EXERCISE DIRECTIONS: Below are some entries; set them all down exactly.

- - -

/-- The parameter range of a line in a box: bounds, none where unbounded; no range where it misses the box. -/
def boxRange (p q box : List X) : Option (Option X × Option X) :=
  let g := fun (v : List X) (k : Nat) => v.getD k (X.ofInt 0)
  (upto 3).foldl (fun (r : Option (Option X × Option X)) k =>
    r.bind fun z =>
      let lo := g box k
      let hi := g box (3 + k)
      if (g q k).n = 0 then (if lo.le (g p k) && (g p k).le hi then some z else none)
      else
        let a := (lo.sub (g p k)).div (g q k)
        let b := (hi.sub (g p k)).div (g q k)
        if hi.lt lo then none
        else
          let l := match z.1 with
            | some x => x.max (a.min b)
            | none => a.min b
          let h := match z.2 with
            | some x => x.min (a.max b)
            | none => a.max b
          if h.lt l then none else some (some l, some h)) (some (none, none))

/-- Does a range meet [lo, hi]? -/
def rangeMeets (r : Option X × Option X) (lo hi : X) : Bool :=
  (match r.1 with
   | some l => l.le hi
   | none => true) &&
  match r.2 with
  | some h => lo.le h
  | none => true

/-- Entry order: an unbounded entry first. -/
def entersBefore (a b : TTodo) : Bool :=
  match a.lo, b.lo with
  | none, _ => true
  | some _, none => false
  | some x, some y => x.le y

/-- Insertion by entry, ties keep their order. -/
def insertEntry (x : TTodo) : List TTodo → List TTodo
  | [] => [x]
  | y :: ys => if entersBefore y x then y :: insertEntry x ys else x :: y :: ys

/-- Would a candidate become the closest hit? -/
def closer (c : THit) : Option THit → Bool
  | none => true
  | some b => c.t.lt b.t || (c.t.eq b.t && (decide (c.inst < b.inst) || (c.inst == b.inst && decide (c.tri < b.tri))))

/-- A trace's environment. -/
structure TEnv where
  cr : Crew
  top : Nat
  itab : Nat
  ninst : Nat
  o : List X
  d : List X
  tmin : X
  tmax : X

/-- How a traversal ends. -/
inductive TraceOut where
  | done (st : TraceSt)
  | steps (st : TraceSt)
  | call (st : TraceSt) (c : THit)
  | bad (b : Bad) (st : TraceSt)

/-- The ray's line in a tree: the world's, or an instance's. -/
def State.traceLine (s : State) (v : TEnv) (st : TraceSt) (inst : Option Nat) : Rd (List X × List X × Nat × Nat × TraceSt) :=
  match inst with
  | none => pure (v.o, v.d, v.top, 0, st)
  | some n => do
    let (x, insts) ← s.instRec v.cr v.itab n 64 5 st.insts
    match tinstOf x with
    | none => Rd.fail (10, 0)
    | some (w, nodes, tris) =>
      let l := lineOf w v.o v.d
      pure (l.map Prod.fst, l.map Prod.snd, nodes, tris, { st with insts := insts })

- - -

EXERCISE RESPONSE:
/-- The parameter range of a line in a box: bounds, none where unbounded; no range where it misses the box. -/
def boxRange (p q box : List X) : Option (Option X × Option X) :=
  let g := fun (v : List X) (k : Nat) => v.getD k (X.ofInt 0)
  (upto 3).foldl (fun (r : Option (Option X × Option X)) k =>
    r.bind fun z =>
      let lo := g box k
      let hi := g box (3 + k)
      if (g q k).n = 0 then (if lo.le (g p k) && (g p k).le hi then some z else none)
      else
        let a := (lo.sub (g p k)).div (g q k)
        let b := (hi.sub (g p k)).div (g q k)
        if hi.lt lo then none
        else
          let l := match z.1 with
            | some x => x.max (a.min b)
            | none => a.min b
          let h := match z.2 with
            | some x => x.min (a.max b)
            | none => a.max b
          if h.lt l then none else some (some l, some h)) (some (none, none))

/-- Does a range meet [lo, hi]? -/
def rangeMeets (r : Option X × Option X) (lo hi : X) : Bool :=
  (match r.1 with
   | some l => l.le hi
   | none => true) &&
  match r.2 with
  | some h => lo.le h
  | none => true

/-- Entry order: an unbounded entry first. -/
def entersBefore (a b : TTodo) : Bool :=
  match a.lo, b.lo with
  | none, _ => true
  | some _, none => false
  | some x, some y => x.le y

/-- Insertion by entry, ties keep their order. -/
def insertEntry (x : TTodo) : List TTodo → List TTodo
  | [] => [x]
  | y :: ys => if entersBefore y x then y :: insertEntry x ys else x :: y :: ys

/-- Would a candidate become the closest hit? -/
def closer (c : THit) : Option THit → Bool
  | none => true
  | some b => c.t.lt b.t || (c.t.eq b.t && (decide (c.inst < b.inst) || (c.inst == b.inst && decide (c.tri < b.tri))))

/-- A trace's environment. -/
structure TEnv where
  cr : Crew
  top : Nat
  itab : Nat
  ninst : Nat
  o : List X
  d : List X
  tmin : X
  tmax : X

/-- How a traversal ends. -/
inductive TraceOut where
  | done (st : TraceSt)
  | steps (st : TraceSt)
  | call (st : TraceSt) (c : THit)
  | bad (b : Bad) (st : TraceSt)

/-- The ray's line in a tree: the world's, or an instance's. -/
def State.traceLine (s : State) (v : TEnv) (st : TraceSt) (inst : Option Nat) : Rd (List X × List X × Nat × Nat × TraceSt) :=
  match inst with
  | none => pure (v.o, v.d, v.top, 0, st)
  | some n => do
    let (x, insts) ← s.instRec v.cr v.itab n 64 5 st.insts
    match tinstOf x with
    | none => Rd.fail (10, 0)
    | some (w, nodes, tris) =>
      let l := lineOf w v.o v.d
      pure (l.map Prod.fst, l.map Prod.snd, nodes, tris, { st with insts := insts })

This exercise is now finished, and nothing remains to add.